So I have this table and I am trying to sort it such that the values of the 'Sex' column are alternating. Below is the table in question
-------------------- ------ ---
| Employee_Name|salary|Sex|
-------------------- ------ ---
| Adinolfi, Wilson K| 62506| M |
|Ait Sidi, Karthik...|104437| M |
| Akinkuolie, Sarah| 64955| F|
| Alagbe,Trina| 64991| F|
| Anderson, Carol | 50825| F|
| Anderson, Linda | 57568| F|
| Andreola, Colby| 95660| F|
| Athwal, Sam| 59365| M |
| Bachiochi, Linda| 47837| F|
| Bacong, Alejandro | 50178| M |
|Baczenski, Rachael | 54670| F|
| Barbara, Thomas| 47211| M |
| Barbossa, Hector| 92328| M |
|Barone, Francesco A| 58709| M |
| Barton, Nader| 52505| M |
| Bates, Norman| 57834| M |
| Beak, Kimberly | 70131| F|
| Beatrice, Courtney | 59026| F|
| Becker, Renee|110000| F|
| Becker, Scott| 53250| M |
-------------------- ------ ---
The question posed to me is to write a statement such that :
--- -------
|sex|EMpName|
--- -------
| M |Kevin |
| F |Carol |
| M |Josh |
| F |Linda |
| M |Sam |
| F |Sam |
--- -------
Please help, any hints or concepts would be appreciated.

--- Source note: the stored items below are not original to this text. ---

/-- A selected MIDX edge, on a state with pins and echo levels taken. -/
theorem takeMidx_taken (wf : Memory.wf s.mem = true) (ppc : Half) :
    let t := s.takeMidx ppc
    t = { s with
      tracker := t.tracker, mem := t.mem, engines := t.engines, regs := { s.regs with causes := t.regs.causes } } ∧
    t.tracker.angle = 0 ∧ t.tracker.valid = true ∧ t.tracker.cycles = s.tracker.cycles + 1 ∧
    t.tracker.stopped = s.tracker.stopped ∧ t.tracker.stopTimer = s.tracker.stopTimer ∧
    t.tracker.indexMissed = (if s.tracker.valid = false then s.tracker.indexMissed
      else decide (s.tracker.angle.toNat ≠ ppc.toNat - 1)) ∧
    t.regs.causes = (if t.tracker.indexMissed = true ∧ s.tracker.indexMissed = false
      then s.regs.causes ||| 0b10000 else s.regs.causes) ∧
    Recorded s t t.tracker ∧
    ∀ e, s.question e = none → s.watch e = none →
      t.engine e = s.engine e ∧ t.question e = none ∧ t.watch e = none := by
  obtain ⟨frame, causes, record, angle, valid, cycles, missed, stopped, timer⟩ :=
    update_judged wf _ _ _ (takeMidx_within s ppc)
  have quiet (e : EngineId) (noQuestion : s.question e = none) (noWatch : s.watch e = none) :
      (s.takeMidx ppc).engine e = s.engine e ∧ (s.takeMidx ppc).question e = none ∧ (s.takeMidx ppc).watch e = none :=
    update_quiet (index_keeps s.tracker ppc).1 (index_keeps s.tracker ppc).2 noQuestion noWatch
  generalize s.takeMidx ppc = t at frame causes record angle valid cycles missed stopped timer quiet ⊢
  have index : s.tracker.index ppc = ({ s.tracker with
      angle := 0, valid := true, cycles := s.tracker.cycles + 1
      indexMissed := if s.tracker.valid = false then s.tracker.indexMissed
        else decide (s.tracker.angle.toNat ≠ ppc.toNat - 1) },
      if s.tracker.valid = false then false
      else if s.tracker.angle.toNat = ppc.toNat - 1 then false else !s.tracker.indexMissed) := by
    unfold Tracker.index
    cases valid : s.tracker.valid
    · rfl
    · by_cases first : s.tracker.angle.toNat = ppc.toNat - 1 <;> simp [first, ← valid]
  rw [index] at causes record angle valid cycles missed stopped timer
  refine ⟨frame, angle, valid, cycles, stopped, timer, missed, causes.trans ?_,
    ⟨record.angle.trans angle.symm, record.valid.trans (congrArg flagByte valid.symm),
      record.stopped.trans (congrArg flagByte stopped.symm), record.missed.trans (congrArg flagByte missed.symm),
      record.cycles.trans cycles.symm, record.rest⟩, quiet⟩
  · rw [missed]
    cases s.tracker.valid <;> by_cases first : s.tracker.angle.toNat = ppc.toNat - 1 <;> simp [first]
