-- ==== Sys2Proof/Machine/State.lean ====
section
/-! DEFINITION. The state of the model: the four ports of the block (10_state.md R20 to R32). The block itself holds no
state, no register, no memory and no program counter; what a transaction reads is what the host drives on `op` and `a`, and what
it answers stands on `y` and `ill`. -/

namespace Sys2Proof.Machine

/-- The ports of one FloatCodec instance, as a settled transaction finds and leaves them (R22 to R25, R45). -/
structure State where
  /-- Input port `op[7:0]`: the command word the host drives (R22). -/
  op : CmdWord
  /-- Input port `a[63:0]`: the operand the host drives (R23). -/
  a : Word
  /-- Output port `y[63:0]`: the result of the last settled transaction (R24). -/
  y : Word
  /-- Output port `ill`: set when that transaction's word was reserved (R25). -/
  ill : Bool
deriving DecidableEq, Repr

/-- Faults of the machine. There are none: no legal command raises an exception for any operand, and a reserved word only
drives `ill` (60_exceptions.md R160, R161). Nothing raises a fault, so the type has no constructor (safe: nothing is stopped). -/
inductive Fault where
deriving DecidableEq, Repr

/-- Refusals of the machine. -/
inductive Refusal where
  /-- An instruction whose arm in `exec` has no meaning yet. No arm uses it: all 18 commands have their meaning (safe). -/
  | notModelled (mnemonic : String)
deriving DecidableEq, Repr

/-- The machine at power-up. The block has no reset and no register with a reset value (70_reset_and_hazards.md R180).
DESIGN CHOICE (log 1): the host-driven inputs `op` and `a`, for which the spec gives no value, are 0; the outputs are then the
settled outputs for those inputs, as R180 requires at all times. -/
def State.reset : State := { op := 0x00#8, a := 0#64, y := 0#64, ill := false }

end Sys2Proof.Machine
end

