-- ==== Sys2Proof/Tests/Slice0.lean ====
section
/-! SUPPORT. The model's own tests: the checks of WellFormed, each command's word as the spec writes it, worked examples of the
spec (95_test_vectors.md, named in each comment), and for each statement with hypotheses concrete data that meets them. -/

namespace Sys2Proof.Tests

open Sys2Proof Sys2Proof.Machine

/-- Ports with the inputs `op` and `a`, and outputs left over from an earlier transaction. -/
def ports (op a : Nat) : State := { op := BitVec.ofNat 8 op, a := BitVec.ofNat 64 a, y := 0x5A5A#64, ill := true }

/-- What one transaction answers. -/
def answerOf (op a : Nat) : Option (Nat × Bool) :=
  match step (ports op a) with
  | .next t => some (t.y.toNat, t.ill)
  | .fault _ => none
  | .refused _ => none

/-! ### WellFormed refuses each ill-formed word -/

theorem test_wellFormed_refuses_rsv : CmdFields.wellFormed ⟨0b001#3, 0b000#3, 0b00#2⟩ = false := by decide
theorem test_wellFormed_refuses_func6 : CmdFields.wellFormed ⟨0b000#3, 0b110#3, 0b00#2⟩ = false := by decide
theorem test_wellFormed_refuses_func7 : CmdFields.wellFormed ⟨0b000#3, 0b111#3, 0b00#2⟩ = false := by decide
theorem test_wellFormed_refuses_fmt : CmdFields.wellFormed ⟨0b000#3, 0b101#3, 0b11#2⟩ = false := by decide
theorem test_wellFormed_accepts : CmdFields.wellFormed ⟨0b000#3, 0b101#3, 0b10#2⟩ = true := by decide

/-! ### Decoding, by the words of 30_encoding.md R60 to R63 written as `rsv func fmt` -/

theorem test_decode_decH : decode (0b000#3 ++ 0b000#3 ++ 0b00#2) = .ok .decH := rfl
theorem test_decode_decS : decode (0b000#3 ++ 0b000#3 ++ 0b01#2) = .ok .decS := rfl
theorem test_decode_decD : decode (0b000#3 ++ 0b000#3 ++ 0b10#2) = .ok .decD := rfl
theorem test_decode_encH : decode (0b000#3 ++ 0b001#3 ++ 0b00#2) = .ok .encH := rfl
theorem test_decode_encS : decode (0b000#3 ++ 0b001#3 ++ 0b01#2) = .ok .encS := rfl
theorem test_decode_encD : decode (0b000#3 ++ 0b001#3 ++ 0b10#2) = .ok .encD := rfl
theorem test_decode_xsgnH : decode (0b000#3 ++ 0b010#3 ++ 0b00#2) = .ok .xsgnH := rfl
theorem test_decode_xsgnS : decode (0b000#3 ++ 0b010#3 ++ 0b01#2) = .ok .xsgnS := rfl
theorem test_decode_xsgnD : decode (0b000#3 ++ 0b010#3 ++ 0b10#2) = .ok .xsgnD := rfl
theorem test_decode_xexpH : decode (0b000#3 ++ 0b011#3 ++ 0b00#2) = .ok .xexpH := rfl
theorem test_decode_xexpS : decode (0b000#3 ++ 0b011#3 ++ 0b01#2) = .ok .xexpS := rfl
theorem test_decode_xexpD : decode (0b000#3 ++ 0b011#3 ++ 0b10#2) = .ok .xexpD := rfl
theorem test_decode_xfrcH : decode (0b000#3 ++ 0b100#3 ++ 0b00#2) = .ok .xfrcH := rfl
theorem test_decode_xfrcS : decode (0b000#3 ++ 0b100#3 ++ 0b01#2) = .ok .xfrcS := rfl
theorem test_decode_xfrcD : decode (0b000#3 ++ 0b100#3 ++ 0b10#2) = .ok .xfrcD := rfl
theorem test_decode_classH : decode (0b000#3 ++ 0b101#3 ++ 0b00#2) = .ok .classH := rfl
theorem test_decode_classS : decode (0b000#3 ++ 0b101#3 ++ 0b01#2) = .ok .classS := rfl
theorem test_decode_classD : decode (0b000#3 ++ 0b101#3 ++ 0b10#2) = .ok .classD := rfl

theorem test_decode_reserved_rsv : decode 0x20#8 = .error .reservedBits := rfl
theorem test_decode_reserved_fmt : decode 0x17#8 = .error .reservedFormat := rfl
theorem test_decode_reserved_func : decode 0x18#8 = .error .reservedFunction := rfl
theorem test_decodeTableWord : decodeTableWord 8 0x16 = some .classD ∧ decodeTableWord 8 0x1F = none := ⟨rfl, rfl⟩
theorem test_withFetchWord_op : ((ports 0xFF 1).withFetchWord 8 0x16).op = encode .classD := rfl
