/-- WRITE of a STORE stream. -/
def State.writeStore (s : State) (n k : Nat) : State :=
  let t := (s.ctx n).getS k
  match t.ent with
  | x :: rest => s.writeElt n k x.idx (dUnapply t.desc x.raw) fun t => { t with ent := rest, pos := x.idx + 1, done := x.idx + 1 }
  | [] =>
    if t.closing ∨ dN t.desc ≤ t.pos then s
    else
      match t.takeEntry ((s.ctx n).getQ (dQr t.desc)) with
      | none => s
      | some (es, q) =>
        let s := (s.modCtx n fun c => c.setQ (dQr t.desc) q).modS n k fun t => { t with ent := es }
        match es with
        | x :: rest => s.writeElt n k x.idx (dUnapply t.desc x.raw) fun t => { t with ent := rest, pos := x.idx + 1, done := x.idx + 1 }
        | [] => s

/-- WRITE of a RING-STORE stream. DESIGN CHOICE (assumption log 101): a slot index above NSM1 is used as it is, its
slot lying at RBASE + index × SLOTU × 128. The next tile's slot is taken, then its elements are read and written (R125). -/
def State.writeRing (s : State) (n k : Nat) : State :=
  let t := (s.ctx n).getS k
  let d := t.desc
  match t.ring with
  | some r =>
    if r.at_ < dTile d then
      let e := r.tile * dTile d + r.at_
      let va := ringVA (dSlotAddr d r.slot e)
      match s.eltRead n va (dEsz d).size { clean := true } with
      | .wait u => u
      | .bad i => s.modS n k fun t => t.stopAt k e va i
      | .got bs _ s =>
        s.writeElt n k e bs fun t => { t with ring := some { r with at_ := r.at_ + 1 }, pos := e + 1, done := e + 1 }
    else s
  | none =>
    let q := (s.ctx n).getQ (dQr d)
    match q.ents with
    | x :: _ =>
      if t.closing ∨ dN d ≤ t.pos then s
      else
        (s.modCtx n fun c => c.setQ (dQr d) q.pop).modS n k fun t =>
          { t with ring := some { slot := x.data.toNat % 256, tile := t.pos / dTile d, at_ := 0 } }
    | [] => s

/-- WRITE (R117): at an element SRCL.at named, RECALL comes first (R317). -/
def State.streamWrite (s : State) (n k : Nat) : State :=
  let t := (s.ctx n).getS k
  if s.streamsGo n && t.st == 1 && t.fault.isNone && t.hop.isNone && !(t.place != 0 && t.stop == some t.pos) && !s.mustMove n k then
    match dKind t.desc with
    | 1 => s.writeStore n k
    | 4 => s.writeRing n k
    | _ => s
  else s

/-! ## Ring tiles (R124, R125) -/

/-- The ready entry of a filled tile (R124, 3). -/
def State.tileReady (s : State) (n k : Nat) : State :=
  let t := (s.ctx n).getS k
  let d := t.desc
  let q := (s.ctx n).getQ (dQr d)
  match t.ring with
  | some r =>
    if s.streamsGo n && dKind d == kRingLoad && t.fault.isNone
        && r.at_ == (if dPlane d then 2 * dTile d else dTile d) && decide (q.ents.length < 8) then
      let v := BitVec.ofNat 512 (r.slot % 256 + r.uns.toNat * 256 + r.tile % 2 ^ 48 * 2 ^ 16)
      (s.modCtx n fun c => c.setQ (dQr d) { q with ents := q.ents ++ [{ data := v, slot := k }] }).modS n k fun t =>
        { t with ring := none, st := if r.tile + 1 = dTiles d then 2 else t.st }
    else s
  | none => s

/-- The index of a written tile goes to QF (R125, 3). -/
def State.slotReturn (s : State) (n k : Nat) : State :=
  let t := (s.ctx n).getS k
  let d := t.desc
  let q := (s.ctx n).getQ (dQf d)
  match t.ring with
  | some r =>
    if s.streamsGo n && dKind d == kRingStore && t.fault.isNone && r.at_ == dTile d && t.out == 0
        && decide (q.ents.length < 8) then
      (s.modCtx n fun c =>
        c.setQ (dQf d) { q with ents := q.ents ++ [{ data := BitVec.ofNat 512 (r.slot % 256), slot := k }] }).modS n k fun t =>
          { t with ring := none, st := if r.tile + 1 = dTiles d then 2 else t.st }
    else s
  | none => s

/-! ## Places (R118 to R121, R419) -/

/-- A floated context as it travels (Table 06-4). DESIGN CHOICE (assumption log 109): SEQ counts the entries a LOAD stream has
delivered and the elements of a ring stream, modulo 2^32. -/
def Stream.image (t : Stream) (n k : Nat) : BitVec 384 :=
  let d := t.desc
  let seq := match dKind d with
    | 0 => t.done / dEpe d * dPpe d
    | 3 | 4 => t.done
    | _ => 0
  let ctx := dieOfCore (coreOf n) * 2 ^ 11 + cluOf n % 48 * 32 + n % 32
  let idx (i : Nat) : Nat := dIdx d t.pos i % 2 ^ 32
  BitVec.ofNat 384 (t.pos % 2 ^ 48 + (idx 0 + idx 1 * 2 ^ 32) * 2 ^ 64 + (idx 2 + idx 3 * 2 ^ 32) * 2 ^ 128
    + (dN d - t.pos) % 2 ^ 48 * 2 ^ 192 + (ctx + k % 16 * 2 ^ 13 + seq % 2 ^ 32 * 2 ^ 32) * 2 ^ 256 + t.acc.toNat * 2 ^ 320)

/-- FLOAT and HOP: the context leaves for the bank of its next element as a packet, and an event tells so (R118,
R120). -/
def State.moveStream (s : State) (n k : Nat) (away : Bool) : State :=
  let t := (s.ctx n).getS k
  if s.streamsGo n && t.fb.isEmpty && (t.place != 0) == away && s.mayInject n then
    match s.moveTo n k with
    | some b =>
      let src := if away then t.place else coreBank n
      let go (c : Ctx) : Ctx :=
        ((c.setS k { t with place := b, hop := some s.sent, notes := if away then t.notes else t.notes ++ c.sbNotes t }).count 6).postEvent k (if away then 2 else 1) 0 t.pos (b * 2 ^ 16 + src)
      (s.modCtx n go).inject n
        { cls := .req, who := .stream n k, pl := .hop n k s.sent src b (t.image n k), va := dAddr t.desc t.pos }
    | none => s
  else s

/-- RECALL by the part's choice under AUTO (cause 6), or at the element SRCL.at named (cause 1) (R121, R317). -/
def State.bringByChoice (s : State) (n k cause : Nat) : State :=
  let t := (s.ctx n).getS k
  let ok := t.place != 0 &&
    let named := t.stop == some t.pos && t.fb.isEmpty
    ((cause == 6 && t.flt == 0 && !named) || (cause == 1 && named))
  if s.streamsGo n && ok then s.modCtx n fun c => c.bringBack k cause else s

/-- A stream without a step left at its bank leaves it (R419). -/
def State.leaveBank (s : State) (n k : Nat) : State :=
  let t := (s.ctx n).getS k
  let d := t.desc
  let spent := match dKind d with
    | 0 | 5 => t.pos == dN d && t.fb.isEmpty
    | 3 => t.pos == dN d
    | 1 | 4 => t.done == dN d
    | _ => false
  if t.place != 0 && spent then
    s.modS n k fun t => { t with place := 0, tr := none, notes := t.notes.filter (·.remote) }
  else s

/-! ## Closing (R122, R307) -/

/-- A queue that keeps the binding of a closed stream while unread entries are left. -/
def Queue.keep (q : Queue) : Queue := if q.ents.isEmpty then { q with bind := .free, closed := false } else { q with closed := true }
def Queue.clear (q : Queue) : Queue := { q with ents := [], bind := .free, closed := false }

/-- A slot closes (R122). -/
def Ctx.closeSlot (c : Ctx) (k : Nat) : Ctx :=
  let t := c.getS k
  let d := t.desc
  let modQ (c : Ctx) (i : Nat) (f : Queue → Queue) : Ctx := c.setQ i (f (c.getQ i))
  let c := match dKind d with
    | 0 | 5 => modQ c (dQr d) Queue.keep
    | 3 => modQ (modQ c (dQr d) Queue.keep) (dQf d) Queue.clear
    | 4 => modQ (modQ c (dQr d) Queue.clear) (dQf d) Queue.keep
    | _ => modQ c (dQr d) Queue.clear
  let c := if dKind d = kIndirect then c.setS (dIsrc d) { c.getS (dIsrc d) with feeds := none } else c
  { c with streams := c.streams.erase k }

/-! ## Opening (R114, R306) -/

/-- Whether SOPEN may bind a queue: free and empty, or kept only for a closed stream's entries. -/
def Queue.openable (q : Queue) : Bool := q.closed || (q.bind == .free && q.ents.isEmpty)

/-- Whether an INDIRECT descriptor names a usable index stream; one that has ended or faulted may serve (assumption log 39). -/
def Ctx.isrcOk (c : Ctx) (d : BitVec 512) : Bool :=
  dKind d != kIndirect ||
    (let t := c.getS (dIsrc d)
     t.st != 0 && dKind t.desc == kLoad && [2, 3, 6, 7].contains (dElt t.desc) && dOp t.desc == 0 && t.feeds.isNone)

/-- The checks of SOPEN on the context. -/
def Ctx.openOk (c : Ctx) (k : Nat) (d : BitVec 512) : Bool :=
  (c.getS k).st == 0 && dscOk d && (c.getQ (dQr d)).openable && (!dRing d || (c.getQ (dQf d)).openable) && c.isrcOk d

/-- The slot opens and binds its queues. An index stream is read from its first element for the stream it
feeds. -/
def State.openSlot (s : State) (n k : Nat) (d : BitVec 512) : State :=
  let bind (c : Ctx) (i : Nat) (b : QBind) : Ctx := c.setQ i { c.getQ i with ents := [], bind := b, closed := false }
  let s := s.modCtx n fun c =>
    let c := match dKind d with
      | 0 | 5 => bind c (dQr d) (.load k)
      | 1 => bind c (dQr d) (.store k)
      | 2 => bind c (dQr d) (.reduce k)
      | 3 => bind (bind c (dQr d) (.ringReady k true)) (dQf d) (.ringFree k true)
      | _ => bind (bind c (dQr d) (.ringReady k false)) (dQf d) (.ringFree k false)
    let c := if dKind d = kIndirect then
        c.setS (dIsrc d) { c.getS (dIsrc d) with feeds := some k, st := 1, pos := 0, done := 0, fb := [] }
      else c
    c.setS k { st := if dN d = 0 then 2 else 1, desc := d, flt := dFlt d, acc := BitVec.ofNat 64 (redInit d),
               no := s.sent, filt := dBounds d }
  if dKind d = kReduce ∧ dN d = 0 then s.sink n k else s

/-- Table 06-6. -/
def Stream.word (t : Stream) : Nat :=
  if t.st = 0 then 0
  else t.done % 2 ^ 48 * 2 ^ 16 + t.extra.toNat * 2 ^ 12 + t.bad.toNat * 2 ^ 11 + t.pin.toNat * 2 ^ 10
    + (t.place != 0).toNat * 2 ^ 9 + t.st % 4

end Sys2Proof.Machine
end

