/-- A captured job joins its cluster's engine queue with its edges (R101): its number, and the state. -/
def State.enterJob (s : State) (n : Nat) (k : EKind) (ord : Nat) : Nat × State :=
  let c := s.ctx n
  let q := s.clu (cluOf n)
  let j : EJob := { id := q.jobSeq, ctx := n, lvl := c.sys.lvl, pc := c.pc, kind := k, bank := c.mxBank, ord := ord }
  let j : EJob := { j with edges := (q.jobs.filter fun i => s.edge i j).map (·.id) }
  (j.id, (s.ungate (engineIsland (cluOf n))).modClu (cluOf n) fun q => { q with jobs := q.jobs ++ [j], jobSeq := q.jobSeq + 1 })

/-- A queued matrix command enters the queue of its core (R339); a full queue has no entry for it. -/
def State.queueCmd (s : State) (n : Nat) (k : EKind) : Option State :=
  if 8 ≤ (s.core (coreOf n)).mxq.length then none
  else
    let ord := (s.ctx n).sys.mxOrd + 1
    let s := s.modCtx n fun c => c.modSys fun y => { y with mxOrd := ord }
    let (id, s) := s.enterJob n k ord
    some (s.modCore (coreOf n) fun c => { c with mxq := c.mxq ++ [id] })

/-- Whether a context may name a tile (R343). -/
def State.ownsTile (s : State) (n t : Nat) : Bool :=
  let x := (s.clu (cluOf n)).tile t
  x.own == some (n, (s.ctx n).sys.lvl) && !x.freeing

/-! ## Steps of jobs -/

/-- The place of an accumulator tile among the lines marked poisoned (R414; assumption log 116). -/
def tileLine (clu t : Nat) : Nat := 2 ^ 62 + clu * 32 + t
def State.tileBad (s : State) (clu t : Nat) : Bool := s.pkg.poison.contains (tileLine clu t)
/-- A tile written whole, or freed, is poisoned no more. -/
def State.healTile (s : State) (clu t : Nat) : State :=
  { s with pkg := { s.pkg with poison := s.pkg.poison.filter (· != tileLine clu t) } }

def Clu.job? (c : Clu) (id : Nat) : Option EJob := c.jobs.find? (·.id == id)
def State.modEJob (s : State) (clu id : Nat) (f : EJob → EJob) : State :=
  s.modClu clu fun c => { c with jobs := c.jobs.map fun j => if j.id == id then f j else j }
def State.modTile (s : State) (clu t : Nat) (f : Tile → Tile) : State := s.modClu clu fun c => c.setTile t (f (c.tile t))

/-- The record of a job's fault (Table 21-5). -/
def EJob.info (j : EJob) (tag idx va : Nat) (i : FaultInfo) : FaultInfo :=
  { i with org := if j.isCopy then 2 else 3, elem := true, idx := idx, addr := va,
           det := if i.code = clsOutlived then i.det else tag }

/-- A job stops at a faulting element; the context's unstarted commands are discarded (R355). -/
def State.jobFault (s : State) (clu : Nat) (j : EJob) (i : FaultInfo) : State :=
  (s.modEJob clu j.id fun x => { x with fault := some i }).dropJobs j.ctx false

/-- What an element write comes to. -/
inductive EltWrite
  | wait (s : State)
  | bad (i : FaultInfo)
  | ok (s : State)

def Loc.coreOf? (l : Loc) : Option Nat := l.bank?.map (·.1)

/-- A remote write of a job leaves, counted on the job with its row (R102). -/
def State.jobSend (s : State) (clu : Nat) (j : EJob) (va row : Nat) (loc : Loc) (bs : List Byte) (evp : Nat) : EltWrite :=
  if !s.mayInject j.ctx then .wait s
  else .ok ((s.eltSend j.ctx va loc bs evp (.job clu j.id) (row + 1)).modEJob clu j.id fun x => { x with outs := x.outs ++ [row + 1] })

/-- One element written by a job (R102): the issuing core's banks at once, heap and arena through the view, the
rest as remote writes. -/
def State.jobStore (s : State) (clu : Nat) (j : EJob) (va row : Nat) (bs : List Byte) (evp : Nat) : EltWrite :=
  let n := j.ctx
  match s.check n .store va bs.length (.clu none) with
  | .error i => .bad i
  | .ok loc =>
    let s := (s.tlbFill (s.ctx n).run.job (coreOf n) va (.clu none)).markAt n loc true false
    if loc.coreOf? = some (coreOf n) then
      match loc.bank? with
      | some (c, b) =>
        match s.bankAt c b with
        | .clearing => .wait s
        | .gone => .ok (s.modCtx n fun c => c.setCstat cstatLwnd)
        | .held => .ok (s.bankPut loc.key bs)
      | none => .wait s
    else if loc.isHbm then
      let (ok, s) := s.rbClear clu loc
      if !ok then .wait s
      else
        let (room, t) := s.cvRoom clu (lineOf loc.key)
        if (s.cv clu (lineOf loc.key)).isNone && (evp == 0 || !room) then s.jobSend clu j va row loc bs evp
        else .ok (t.cvStore clu loc.key va bs evp ((s.job (s.ctx n).run.job).regionSt va == .shrw))
    else s.jobSend clu j va row loc bs evp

CodePudding user response:
you need to add an "order" column to get expected result. Here is a solution with row_number
.
from pyspark.sql import functions as F, Window
# assuming df is your dataframe
df.withColumn(
"ordering",
F.row_number().over(Window.partitionBy("sex").orderBy(F.lit(1))),
).orderBy("ordering", "sex").drop("ordering").show()